== WHAT IS REQUIRED ==
Both the line below containing "if s.readGpr rs" and the line containing "no instruction. -/", along with every line between them, should be repeated exactly; no other line belongs in the answer.

== INPUT RECORDS ==
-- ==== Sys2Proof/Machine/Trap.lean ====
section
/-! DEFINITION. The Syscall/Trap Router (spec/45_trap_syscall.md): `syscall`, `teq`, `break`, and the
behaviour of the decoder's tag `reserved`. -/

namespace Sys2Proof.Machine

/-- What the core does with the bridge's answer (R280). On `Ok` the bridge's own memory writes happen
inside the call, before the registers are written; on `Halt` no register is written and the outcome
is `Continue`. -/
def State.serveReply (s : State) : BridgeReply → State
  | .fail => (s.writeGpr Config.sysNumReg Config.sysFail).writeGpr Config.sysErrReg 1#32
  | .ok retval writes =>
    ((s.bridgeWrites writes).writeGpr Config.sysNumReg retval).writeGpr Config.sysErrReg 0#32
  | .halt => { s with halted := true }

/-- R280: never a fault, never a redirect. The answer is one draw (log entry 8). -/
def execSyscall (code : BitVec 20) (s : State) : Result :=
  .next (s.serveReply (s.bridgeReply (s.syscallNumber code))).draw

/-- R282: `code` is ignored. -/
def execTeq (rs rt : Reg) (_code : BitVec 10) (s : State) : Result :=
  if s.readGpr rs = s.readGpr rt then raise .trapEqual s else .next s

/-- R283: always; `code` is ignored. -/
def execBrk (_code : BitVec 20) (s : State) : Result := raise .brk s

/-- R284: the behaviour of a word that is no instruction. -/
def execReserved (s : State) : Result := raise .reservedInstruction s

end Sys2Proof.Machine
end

== FINAL ANSWER ==
  if s.readGpr rs = s.readGpr rt then raise .trapEqual s else .next s

/-- R283: always; `code` is ignored. -/
def execBrk (_code : BitVec 20) (s : State) : Result := raise .brk s

/-- R284: the behaviour of a word that is no instruction. -/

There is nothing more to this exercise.